To solve the above technical problem, an embodiment of the present application further provides a computer device, and specifically refer to fig. 6, where fig. 6 is a block diagram of a basic structure of the computer device according to the embodiment.

The computer device 6 comprises a memory 6a, a processor 6b, a network interface 6c communicatively connected to each other via a system bus. It is noted that only a computer device 6 having components 6a-6c is shown, but it is understood that not all of the shown components are required to be implemented, and that more or fewer components may be implemented instead. As will be understood by those skilled in the art, the computer device is a device capable of automatically performing numerical calculation and/or information processing according to a preset or stored instruction, and the hardware includes, but is not limited to, a microprocessor, an Application Specific Integrated Circuit (ASIC), a Programmable Gate Array (FPGA), a Digital Signal Processor (DSP), an embedded device, and the like.

The computer device can be a desktop computer, a notebook, a palm computer, a cloud server and other computing devices. The computer equipment can carry out man-machine interaction with a user through a keyboard, a mouse, a remote controller, a touch panel or voice control equipment and the like.

The memory 6a includes at least one type of readable storage medium including a flash memory, a hard disk, a multimedia card, a card type memory (e.g., SD or DX memory, etc.), a Random Access Memory (RAM), a Static Random Access Memory (SRAM), a Read Only Memory (ROM), an Electrically Erasable Programmable Read Only Memory (EEPROM), a Programmable Read Only Memory (PROM), a magnetic memory, a magnetic disk, an optical disk, etc. In some embodiments, the storage 6a may be an internal storage unit of the computer device 6, such as a hard disk or a memory of the computer device 6. In other embodiments, the memory 6a may also be an external storage device of the computer device 6, such as a plug-in hard disk, a Smart Media Card (SMC), a Secure Digital (SD) Card, a Flash memory Card (Flash Card), and the like, which are provided on the computer device 6. Of course, the memory 6a may also comprise both an internal storage unit of the computer device 6 and an external storage device thereof. In this embodiment, the memory 6a is generally used to store an operating system and various application software installed in the computer device 6, for example, a program code of an autonomous navigation planning method for routing inspection of a photovoltaic power station based on a flying drone. The memory 6a may also be used to temporarily store various types of data that have been output or are to be output.

The processor 6b may be a Central Processing Unit (CPU), a controller, a microcontroller, a microprocessor, or other data Processing chip in some embodiments.

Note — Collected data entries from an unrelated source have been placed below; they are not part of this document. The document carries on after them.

-- ==== Sys2Proof/Laws/Dispatch.lean ====
section
/-!
SUPPORT. The meaning of each constructor, arm by arm.
-/
namespace Sys2Proof.Machine
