-- ==== Sys2Proof/Laws/State.lean ====
section
/-!
SUPPORT. What each update of the state, of a core and of a slot changes, field by field: one lemma for each field and update, so
that no proof unfolds a record update.
-/
namespace Sys2Proof.Machine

The processor 6b is typically used to control the overall operation of the computer device 6. In this embodiment, the processor 6b is configured to run the program code stored in the memory 6a or process data, for example, run the program code of the autonomous navigation planning method for routing inspection of the photovoltaic power station based on the flying drone.

The network interface 6c may comprise a wireless network interface or a wired network interface, and the network interface 6c is typically used for establishing a communication connection between the computer device 6 and other electronic devices.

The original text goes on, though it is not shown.